The first person to document a surgery was the 6th century BC Indian physician-surgeon, Sushruta. He specialized in cosmetic plastic surgery and even documented an open rhinoplasty procedure. His magnum opus Suśruta-saṃhitā is one of the most important surviving ancient treatises on medicine and is considered a foundational text of both Ayurveda and surgery. The treatise addresses all aspects of general medicine, but the translator G. D. Singhal dubbed Sushruta "the father of surgical intervention" on account of the extraordinarily accurate and detailed accounts of surgery to be found in the work.

After the eventual decline of the Sushruta School of Medicine in India, surgery was largely ignored until the Islamic Golden Age surgeon Al-Zahrawi (936–1013) re-established surgery as an effective medical practice. He is considered the greatest medieval surgeon to have appeared from the Islamic World, and has also been described as the father of surgery. His greatest contribution to medicine is the Kitab al-Tasrif, a thirty-volume encyclopedia of medical practices. He was the first physician to describe an ectopic pregnancy, and the first physician to identify the hereditary nature of haemophilia.

His pioneering contributions to the field of surgical procedures and instruments had an enormous impact on surgery but it was not until the 18th century that surgery emerged as a distinct medical discipline in England.

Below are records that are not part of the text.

-- ==== Sys2Proof/Machine/SetterOps.lean ====
section
/-!
DEFINITION. The Setter: strings, the placement, intents and their landing (R220, R274 to R300, R585).
-/
namespace Sys2Proof.Machine

/-! ### Strings (R290 to R292) -/

/-- Number of enabled strings, and the legs of string `s`. -/
def strCount (d : Dev) : Nat := prm d 0x8011 0
def strLegs (d : Dev) (s : Nat) : List Nat := (List.range (prm d 0x8101 s)).map (fun k => prm d 0x8100 s + k)

/-- String `s` as the Setter holds it. -/
def str (d : Dev) (s : Nat) : Str := tget {} d.setr.strs s

/-- Change string `s`. -/
def modStr (s : Nat) (f : Str → Str) (d : Dev) : Dev := { d with setr := { d.setr with strs := tmod {} s f d.setr.strs } }

/-- Rack value `i` of string `s` (R290). -/
def rack (d : Dev) (s i : Nat) : Rat := pointNum (point d (prm d 0x8103 s + i))

/-- Age in ns of the oldest rack point of string `s`; none while one has no value. Log entry 87 (DEDUCED). -/
def rackAge (d : Dev) (s : Nat) : Option Nat :=
  (List.range 5).foldl (fun a i =>
    let x := point d (prm d 0x8103 s + i)
    match a with
    | some m => if x.valid then some (max m (tNs d - x.tNs)) else none
    | none => none) (some 0)

/-- The rack points are no older than set.rack.stale. Log entry 87 (DEDUCED). -/
def rackFresh (d : Dev) (s : Nat) : Bool :=
  match rackAge d s with
  | some a => decide (a ≤ prm d 0x8013 0 * 1000000)
  | none => false

/-- The rack lets string `s` be used: status 1, and its points fresh or inside the hold of R290.
Log entry 87 (DEDUCED). -/
def rackOk (d : Dev) (s : Nat) : Bool := rack d s 4 = 1 && !(str d s).lost && (rackAge d s).isSome

/-- String `s` is available (R290). Log entry 87 (DEDUCED). -/
def strAvail (d : Dev) (s : Nat) : Bool := s < strCount d && rackOk d s && (strLegs d s).all (legOn d)

/-- Rack limits per leg (R291): discharge and charge. -/
def iDis (d : Dev) (s : Nat) : Rat := minR (rack d s 2) (prm d 0x8104 s) / (prm d 0x8101 s : Nat)
def iCh (d : Dev) (s : Nat) : Rat := minR (rack d s 3) (prm d 0x8104 s) / (prm d 0x8101 s : Nat)

/-- H_s of R292 for discharge and charge, in W. -/
def hDisOf (d : Dev) (s : Nat) : Rat := rack d s 0 * iDis d s * (prm d 0x8101 s : Nat)
def hChOf (d : Dev) (s : Nat) : Rat := rack d s 0 * iCh d s * (prm d 0x8101 s : Nat)

/-- Owned battery cascades (R291). -/
def batOwned (d : Dev) (c : Nat) : Bool :=
  1 ≤ strCount d && prm d 0x8010 0 ≤ c && c < prm d 0x8010 0 + strCount d + (legsOfRole d 3).length
def batLegCas (d : Dev) (n : Nat) : Nat := prm d 0x8010 0 + strCount d + rankOf (legsOfRole d 3) n

/-- Cascade `c` is one that the device owns: grid synthesis, PV or battery (R174, R256, R291). -/
def casOwned (d : Dev) (c : Nat) : Bool := gsOwned d c || pvOwned d c || batOwned d c

/-- The limits of R(s), from the rack (R291). -/
def limStr (s : Nat) (d : Dev) : Dev :=
  let c := prm d 0x8010 0 + s
  let i := prm d 0x8110 (prm d 0x8100 s)
  setPrm 0x2016 c (ofInt 32 (toCode d i (iDis d s))) (setPrm 0x2017 c (ofInt 32 (toCode d i (-(iCh d s)))) d)

/-- Limits and weight of R(s), from the rack and the share in force (R291, R292). -/
def putStr (s : Nat) (w : Rat) (d : Dev) : Dev :=
  let c := prm d 0x8010 0 + s
  let e := fitExp [w] 7 0
  putExp c 0 e (putWeights c [w / pow2 e] (limStr s d))

/-- Build the battery cascades (R291). -/
def buildBat (d : Dev) : Dev :=
  let d1 := forAll (strCount d) (fun s x =>
    let c := prm x 0x8010 0 + s
    putStr s (tget 0 x.setr.weights s) (ownCas c [0x2000 + gsE x + 12] 1 1 (prm x 0x5013 0) x)) d
  forAll (strCount d) (fun s x => (strLegs x s).foldl (fun y n =>
    buildLoop (batLegCas y n) (prm y 0x8010 0 + s) (prm y 0x8110 n) n (prmF y 0x8015 0) (prm y 0x8016 0) y) x) d1

/-- Build every owned cascade, and give the host's words back where they were (R173, R255, R291). -/
def buildOwned (d : Dev) : Dev := buildBat (buildPv (buildGs d))

/-! ### Publications (R277) -/

/-- Publish a record: EV_SETPLACE, the numbering of R277, and the subscribers of R417. Log entry 86 (DEDUCED). -/
def publish (r : SetRec) (d : Dev) : Dev :=
  let d1 := { d with setr := { d.setr with last := r, published := r :: d.setr.published } }
  let d2 := if r.typ = 1 ∨ r.typ = 4 then
      journal (.setSeq r.seq) (setPrm 0x8130 0 r.seq { d1 with setr := { d1.setr with seq := r.seq } }) else d1
  let d3 := if r.typ = 2 then { d2 with setr := { d2.setr with retract := true } } else d2
  sendSetRec r (raiseI 72 0 d3)

/-- Retract the outstanding intent, with its number (R277, R279, R280, R282). Log entry 86 (DEDUCED). -/
def retract (reason : Nat) (d : Dev) : Dev :=
  match d.setr.intent with
  | some r => publish { r with typ := 2, reason := reason } { d with setr := { d.setr with intent := none, shed := [] } }
  | none => d

/-- Legs in service or entering, as a mask. -/
def legMask (d : Dev) : Nat := maskOf 48 (legOn d)

/-- The shares in force, in 1/250. -/
def shares (d : Dev) : List Nat := (List.range 16).map (fun s => (str d s).share)

/-- A fact record of the live state (R279). Log entry 86 (DEDUCED). -/
def factRec (reason : Nat) (d : Dev) : SetRec :=
  { seq := (d.setr.seq + 1) % 2 ^ 32, typ := 4, reason := reason, landMs := tMs d, legs := legMask d,
    facet12 := d.acq.spareFor, pHi := d.setr.pHi, pLo := d.setr.pLo, share := shares d }

/-! ### The placement (R283 to R289) -/

/-- A leg carries a latch that keeps it out (R284). -/
def legLatched (d : Dev) (n : Nat) : Bool :=
  (win d n).lat || (leg d n).dfltLat || (leg d n).duvLat || (leg d n).shootTrip || testFail (win d n) || (leg d n).barred

/-- The cascade that drives a leg, and whether all its sources are valid (R284). -/
def driverValid (d : Dev) (n : Nat) : Bool :=
  match driver d n with
  | some c => (sources d c).isSome
  | none => true

/-- The Setter may return a leg that left only through a halt or as a companion (R284). -/
def mayRet (d : Dev) (n : Nat) : Bool :=
  prm d 0x8009 0 = 1 && driverValid d n &&
    decide (((leg d n).returns.filter (fun a => d.t < a + 1440000000000)).length < 4)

In Europe, surgery was mostly associated with barber-surgeons who also used their hair-cutting tools to undertake surgical procedures, often at the battlefield and also for their employers. With advances in medicine and physiology, the professions of barbers and surgeons diverged; by the 19th century barber-surgeons had virtually disappeared, and surgeons were almost invariably qualified doctors who had specialized in surgery. Surgeon continued, however, to be used as the title for military medical officers until the end of the 19th century, and the title of Surgeon General continues to exist for both senior military medical officers and senior government public health officers.

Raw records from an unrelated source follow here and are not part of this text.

-- ==== Sys2Proof/Machine/Regs.lean ====
section
/-!
DEFINITION. What registers and parameters read as, and what reading them clears (R8, R9, R351 to R353, R378 and the
register layouts of the chapters).
-/
namespace Sys2Proof.Machine

/-- Place fields: each flag or number at its lowest bit. -/
def fields (xs : List (Nat × Nat)) : Nat := xs.foldl (fun a x => a + x.2 * 2 ^ x.1) 0

/-! ### Status words -/

/-- SYS_STATE (R18): before READY it reads CLASP with no history. -/
def sysStateReg (d : Dev) : Nat :=
  let s := d.sys
  if ¬ s.up then 1
  else fields [(0, stCode s.st), (4, stCode s.prev), (8, s.cause), (16, b01 s.formAuto), (17, b01 s.factory),
    (18, b01 s.standby), (20, if s.st = .service then stCode s.svcRet else 0), (24, s.seq)]

/-- ACQ_STAT (R65). -/
def acqStat (d : Dev) : Nat :=
  fields [(0, d.acq.spareFor), (4, d.acq.rotNext), (8, d.acq.rotPhase), (12, d.acq.facetFlt), (24, b01 d.acq.spareFlt),
    (25, b01 (locked d 3))]

/-- leg[n].gate.stat (R146). -/
def legStat (d : Dev) (n : Nat) : Nat :=
  let x := leg d n
  fields [(0, b01 x.insvc), (1, b01 (switching d n)), (2, b01 x.dfltIn), (3, b01 x.duvIn), (4, b01 x.dfltLat),
    (5, b01 x.duvLat), (6, b01 x.shootTrip), (7, b01 x.bootEnf), (8, b01 x.eatenGh), (9, b01 x.eatenGl), (10, b01 x.skew),
    (11, b01 (hiZ d)), (16, x.shootCnt)]

/-- win[w].stat (R171). -/
def winStat (d : Dev) (w : Nat) : Nat :=
  let x := win d w
  fields [(0, b01 x.hiAct), (1, b01 x.loAct), (2, b01 x.lat), (3, b01 x.latHi), (4, b01 x.latLo), (5, b01 x.cutHold),
    (6, b01 x.cutTrip), (7, b01 x.armhold), (8, b01 x.pllHold), (9, b01 x.testing.isSome), (10, b01 (x.failHi || x.failLo)),
    (11, b01 x.clrRef)]

/-- cas[c].stat (R112). -/
def casStat (d : Dev) (c : Nat) : Nat :=
  let x := cas d c
  fields [(0, b01 (casOn d c && !x.halt && !d.fil.haltAll)), (1, b01 x.halt), (2, b01 x.mirror), (3, b01 x.stageBad),
    (4, b01 x.sat), (5, b01 x.ovf), (6, b01 x.lateF), (7, b01 x.rplF)]

/-- FIL_STAT (R113). -/
def filStat (d : Dev) : Nat :=
  fields [(0, b01 d.fil.bank), (1, b01 d.fil.swapPend), (2, b01 d.fil.copying), (3, b01 d.fil.replay.isSome),
    (4, b01 d.fil.haltAll), (8, min 255 (d.fil.cyclesLast * 100 / 2400000)), (16, d.fil.rplCnt), (24, b01 d.fil.unc),
    (25, b01 ((List.range 128).any (fun c => (cas d c).stageBad)))]

/-- PWM_STAT and PWM_UGPEND (R147). -/
def pwmStat (d : Dev) : Nat :=
  fields [(0, maskOf 6 (fun g => drven d g = some true)), (6, d.pwm.clrBusy), (16, b01 (locked d 2)),
    (17, b01 (!locked d 2 || !gatesState d)), (18, b01 d.pwm.skewAny), (19, b01 d.pwm.shootAny)]
def ugPend (d : Dev) : Nat :=
  maskOf 16 (fun g => (List.range 48).any (fun n => prm d 0x3101 n = g && (leg d n).pend))

/-- BZ_HOLD and BZ_ACT over all 56 windows (R172). -/
def bzHold (d : Dev) : Nat := maskOf 56 (winHold d)
def bzAct (d : Dev) : Nat := maskOf 56 (fun w => (win d w).hiAct || (win d w).loAct)

/-- GS_STAT (R201). -/
def gsStat (d : Dev) : Nat :=
  let g := d.gs
  fields [(0, b01 g.lock), (1, b01 g.forming), (2, b01 g.ramping), (3, b01 g.slim),
    (4, b01 g.refage), (5, b01 g.retune), (6, b01 g.deferF), (8, mOn d),
    (16, if g.everLock then min 65535 (roundAway (g.fEst * 1000)).toNat else 0)]

/-- RT_STAT. -/
def rtStat (d : Dev) : Nat :=
  let r := d.rt
  fields [(0, r.regU), (2, r.regF), (4, b01 r.fast), (5, b01 r.jumpF), (6, b01 r.pramp), (7, b01 r.injLim), (8, b01 r.maskv),
    (9, b01 (r.heldU || r.heldF)), (12, r.reentry), (16, min 65535 r.tauU)]

/-- CHARM_STAT (R251). -/
def charmStat (d : Dev) : Nat :=
  let c := d.charm
  fields [(0, b01 c.active), (1, b01 c.valid), (2, b01 c.susp), (3, b01 c.noisy), (4, b01 c.timeOk), (5, b01 c.island),
    (6, b01 c.gross), (7, b01 c.formt), (8, b01 c.clip), (9, b01 c.restart), (10, c.suspSrc % 16), (16, min 255 c.zrun)]

/-- PV_STAT (R272). -/
def pvStatReg (d : Dev) : Nat :=
  fields [(0, if d.pv.sweepPh = 0 then 0 else d.pv.sweepQ), (4, d.pv.sweepPh), (8, d.pv.skips),
    (16, maskOf 16 (fun q => (pvIn d q).mode = 2 || (pvIn d q).mode = 3))]

/-- SET_STAT (R299). -/
def setStat (d : Dev) : Nat :=
  fields [(0, b01 d.setr.intent.isSome), (1, b01 d.setr.nobat), (2, b01 d.setr.frozen), (3, b01 d.setr.tierOvf),
    (4, b01 d.setr.retract),
    (8, ((List.range 16).filter (fun k => brEnabled d k && (brLegs d k).all (inSvc d))).length), (16, d.setr.seq % 65536)]

/-- CARAT_SEL, CARAT_STAT and CARAT_QUAL (R307, R321). -/
def caratSel (d : Dev) : Nat :=
  fields [(0, d.carat.selM), (8, d.carat.selR), (12, b01 d.carat.selForm), (16, b01 d.carat.lval)]
def caratStat (d : Dev) : Nat :=
  let c := d.carat
  fields [(0, b01 (caratRuns d)), (1, b01 (bit c.qual 0)), (2, b01 c.gapF), (3, b01 c.saving), (4, b01 c.saveFail),
    (5, b01 c.loss), (6, b01 c.unbounded), (7, b01 c.selErr)]
def caratQual (d : Dev) : Nat := d.carat.qual / 2

/-- LOUPE_STAT and CASKET_STAT (R349). -/
def loupeStat (d : Dev) : Nat :=
  fields [(0, (unit d 0).st), (4, (unit d 1).st), (8, (unit d 2).st), (12, (unit d 3).st), (16, d.loupe.rec_),
    (20, d.loupe.mstop)]
def casketStat (d : Dev) : Nat :=
  let c := d.cask
  fields [(0, b01 c.up), (1, b01 c.selfref), (2, c.size), (4, b01 c.unc), (5, b01 c.cfg), (8, c.ceCnt), (16, c.arcLost)]

/-- MBX_STAT (R372). -/
def mbxStat (d : Dev) : Nat :=
  let m := d.mbx
  fields [(0, b01 m.hostsel), (1, b01 m.sessOpen), (2, m.sessClass), (4, b01 m.cqFull), (5, b01 m.paused),
    (6, b01 m.accErr), (7, b01 m.wrBusy), (8, m.doorBusy), (16, m.udpDrop)]

/-- can[p].stat, ptn[e].stat and CAN_STAT (R421 to R423). -/
def canPortStat (d : Dev) (p : Nat) : Nat :=
  let x := canPort d p
  fields [(0, min 255 x.tec), (8, min 255 x.rec_), (16, x.st), (18, b01 x.recov), (19, x.lec % 8), (22, b01 x.pex)]
def ptnStat (d : Dev) (e : Nat) : Nat :=
  let x := ptnEnt d e
  fields [(0, b01 x.lost), (1, b01 x.seen), (2, b01 x.txFail), (16, x.rxCnt % 65536)]
def canStat (d : Dev) : Nat :=
  fields [(0, maskOf 12 (fun p => (canPort d p).st = 2)), (12, maskOf 12 (fun p => (canPort d p).st = 1)),
    (24, b01 (d.can.ents.any (fun e => e.2.lost))), (25, b01 d.can.ovf)]

/-- TIME_STAT, LANE_STAT and TCAP_SEL (R451). -/
def tsqUsed (d : Dev) : Nat := ((List.range 16).filter (fun j => (tget none d.time.tsq j).isSome)).length
def timeStat (d : Dev) : Nat :=
  let x := d.time
  fields [(0, b01 x.valid), (1, b01 x.lock), (2, b01 x.holdover), (3, b01 x.align), (4, (ptpPort d 0).st),
    (8, (ptpPort d 1).st), (12, b01 x.stepped), (13, b01 x.epochMis), (14, b01 x.missed), (15, tsqUsed d), (20, x.tsqOvf)]
def laneStat (d : Dev) : Nat :=
  fields [(0, maskOf 8 (fun k => (lane d k).aligned)), (8, maskOf 8 (fun k => (lane d k).link || (lane d k).prbsLock)),
    (16, b01 (locked d 4)), (17, b01 (locked d 5))]
def tcapSel (d : Dev) : Nat := fields [(0, d.time.capSel), (8, maskOf 8 (fun k => (capt d k).ovr))]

==Titles in the Commonwealth==
In 1950, the Royal College of Surgeons of England (RCS) in London began to offer surgeons a formal status via RCS membership. The title Mister became a badge of honour, and today, in many Commonwealth countries, a qualified doctor who, after at least four years' training, obtains a surgical qualification (formerly Fellow of the Royal College of Surgeons, but now also Member of the Royal College of Surgeons or a number of other diplomas) is given the honour of being allowed to revert to calling themselves Mr, Miss, Mrs or Ms in the course of their professional practice, but this time the meaning is different. It is sometimes assumed that the change of title implies consultant status (and some mistakenly think non-surgical consultants are Mr too), but the length of postgraduate medical training outside North America is such that a qualified surgeon may be years away from obtaining such a post: many doctors previously obtained these qualifications in the senior house officer grade, and remained in that grade when they began sub-speciality training. The distinction of Mr (etc.) is also used by surgeons in the Republic of Ireland, some states of Australia, Barbados, New Zealand, South Africa, Zimbabwe, and some other Commonwealth countries. In August 2021, the Royal Australasian College of Surgeons announced that it was advocating for this practice to be phased out and began encouraging the use of the gender neutral title Dr or appropriate academic titles such as Professor.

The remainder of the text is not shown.